- ABOUT THIS TASK:
Find "def pump (s" in the records that follow; print that line and each subsequent line through the last one, verbatim and with nothing added.
'''
-- ==== Sys2Proof/Machine/Transfer.lean ====
section
/-! DEFINITION. The elements of a batten transfer (R254, R257 to R260): the accesses they make, one after another, from the source through
the index list to the destination. -/

namespace Sys2Proof.Machine

/-- n bytes of a tile from byte k, and their replacement (R80). -/
def Tile.read (t : Tile) (k n : Nat) : List Byte := (List.range n).map (fun i => mget t.data (k + i) 0)
def Tile.write (t : Tile) (k : Nat) (bs : List Byte) : Tile :=
  { t with data := (bs.mapIdx (fun i b => (k + i, b))).foldl (fun m e => mset m e.1 e.2) t.data }

/-- A transfer of the running job of a processor. -/
def xferOf (s : State) (c p id : Nat) : Option Xfer := (s.job? c p).bind (fun j => j.xfers.find? (·.id == id))
def updXfer (s : State) (c p id : Nat) (f : Xfer → Xfer) : State :=
  s.updJob c p (fun j => { j with xfers := j.xfers.map (fun x => if x.id = id then f x else x) })
def setElem (s : State) (c p id e : Nat) (f : XElem → XElem) : State :=
  updXfer s c p id (fun x => { x with elems := x.elems.mapIdx (fun i el => if i = e then f el else el) })
/-- The tile a transfer fills or drains. -/
def xferTile (s : State) (c : Nat) (x : Xfer) : Option Tile := x.ent.bind (fun e => mget? (s.core c).tiles e)

/-- Bank of byte k of a tile (R255). -/
def bankOf (k : Nat) : Nat := k / 32 % 8
/-- Banks that the processor's transfers in flight have reached. -/
def banksOf (s : State) (c p : Nat) : BitVec 8 := (((s.job? c p).map (·.xfers)).getD []).foldl (fun m x => m ||| x.banks) 0
/-- n conflicts at most: how many there are depends on clocks, and is free (R255). -/
def addConflicts (s : State) (c p n : Nat) : State :=
  if n = 0 then s
  else (s.updProc c p (fun pr => { pr with bankc := pr.bankc + BitVec.ofNat 32 (Config.freeChoice s.free % (n + 1)) })).bumpFree
/-- A transfer reaches bytes of its tile, one access after another: only an access to a bank that has been reached before can be a conflict. -/
def reachBanks (s : State) (c p id : Nat) (ks : List Nat) : State :=
  let r := ks.foldl (fun (r : BitVec 8 × Nat) k => (r.1 ||| 1#8 <<< bankOf k, if r.1.getLsbD (bankOf k) then r.2 + 1 else r.2)) (banksOf s c p, 0)
  addConflicts (updXfer s c p id (fun x => { x with banks := ks.foldl (fun m k => m ||| 1#8 <<< bankOf k) x.banks })) c p r.2

/-- Whether a read brings data of a tile fill (R379, R397). -/
def fillRead (s : State) (a : Access) : Bool :=
  match a.ag, a.dest with
  | .job c p, .xfer id e => (match xferOf s c p id with
    | some x => (x.kind == .btld || x.kind == .bgath) && ((x.elems[e]?).map (·.ph)) == some .read
    | none => false)
  | _, _ => false

/-- Make one access of a transfer: on its way, waiting, or the job's fault (R394, R395). -/
def launch (s : State) (c : Nat) (a : Access) : State :=
  let a := { a with id := s.nextAcc }
  let s := { s with nextAcc := s.nextAcc + 1 }
  let wait : State := { s with accs := s.accs ++ [{ a with ph := .queued }] }
  match probeOf s c a with
  | .bad r => faultAccs wait 1 [(a, r)]
  | pr => ((placeAcc s c a pr).map (·.1)).getD wait

/-- The access of element e. -/
def elemAcc (j : Job) (c p : Nat) (x : Xfer) (e : Nat) (k : AccKind) (va : W64) (n : Nat) : Access :=
  { id := 0, iss := x.id, ag := .job c p, kind := k, form := va, ea := va, size := n, prv := j.prv, dest := .xfer x.id e, pc := x.pc, next := x.pc,
    acq := j.acq }

/-- Destination sector of an element. -/
def XElem.sector? (el : XElem) : Option Nat := match el.dst with | .mem va => some (va.toNat / 32) | _ => none
/-- The bytes are in hand, or have gone on. -/
def XPhase.have : XPhase → Bool
  | .got _ => true | .write => true | .done => true | _ => false
/-- An element's write goes once every element of its destination sector is in hand: the sector is one access (R95). Indexed places are each by
themselves. -/
def writeReady (x : Xfer) (el : XElem) : Bool :=
  x.kind == .bscat || x.elems.all (fun y => y.sector? != el.sector? || y.ph.have)

/-- One element as far as it can go in one step. -/
def stepElem (s : State) (c p id e : Nat) : State :=
  match s.job? c p, xferOf s c p id with
  | some j, some x => (match x.elems[e]? with
    | none => s
    | some el => (match el.ph with
      | .todo => (match el.src, el.dst with
        | .index list _ _, _ => launch (setElem s c p id e (fun y => { y with ph := .index })) c (elemAcc j c p x e .bread list 4)
        | _, .index list _ _ => launch (setElem s c p id e (fun y => { y with ph := .index })) c (elemAcc j c p x e .bread list 4)
        | .mem va, _ => launch (setElem s c p id e (fun y => { y with ph := .read })) c (elemAcc j c p x e .bread va el.size)
        | .bytes b, _ => setElem s c p id e (fun y => { y with ph := .got b })
        | .tile _, _ => s)
      | .got b => (match el.dst with
        | .tile k => reachBanks (setElem (s.updCore c (fun co => match x.ent with
            | some i => (match mget? co.tiles i with
              | some t => { co with tiles := mset co.tiles i (t.write k b) }
              | none => co)
            | none => co)) c p id e (fun y => { y with ph := .done })) c p id [k]
        | .mem va =>
          if writeReady x el then
            launch (setElem s c p id e (fun y => { y with ph := .write })) c
              { elemAcc j c p x e .bwrite va el.size with data := b, sig := x.sig, ridge := x.ridge }
          else s
        | _ => s)
      | _ => s))
  | _, _ => s

/-- Every element of a transfer as far as it can go: what is to be read, then what is to be written. -/
def pump (s : State) (c p id : Nat) : State :=
  let es := List.range (((xferOf s c p id).map (·.elems.length)).getD 0)
  let s := es.foldl (fun s e => stepElem s c p id e) s
  es.foldl (fun s e => stepElem s c p id e) s

/-- An index has come: the place BASE + x × STRIDE0 (R257). -/
def XLoc.placeAt (l : XLoc) (x : Nat) : XLoc :=
  match l with
  | .index _ base stride => .mem (formAddr base (BitVec.ofInt 64 (x * stride)))
  | l => l
/-- The bytes of an element's read have come. -/
def elemGot (s : State) (c p id e : Nat) (b : List Byte) : State :=
  pump (setElem s c p id e (fun el =>
    if el.ph == .index then { el with src := el.src.placeAt (leNum b), dst := el.dst.placeAt (leNum b), ph := .todo }
    else { el with ph := .got b })) c p id

end Sys2Proof.Machine
end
'''
- TASK SOLUTION:
def pump (s : State) (c p id : Nat) : State :=
  let es := List.range (((xferOf s c p id).map (·.elems.length)).getD 0)
  let s := es.foldl (fun s e => stepElem s c p id e) s
  es.foldl (fun s e => stepElem s c p id e) s

/-- An index has come: the place BASE + x × STRIDE0 (R257). -/
def XLoc.placeAt (l : XLoc) (x : Nat) : XLoc :=
  match l with
  | .index _ base stride => .mem (formAddr base (BitVec.ofInt 64 (x * stride)))
  | l => l
/-- The bytes of an element's read have come. -/
def elemGot (s : State) (c p id e : Nat) (b : List Byte) : State :=
  pump (setElem s c p id e (fun el =>
    if el.ph == .index then { el with src := el.src.placeAt (leNum b), dst := el.dst.placeAt (leNum b), ph := .todo }
    else { el with ph := .got b })) c p id

end Sys2Proof.Machine
end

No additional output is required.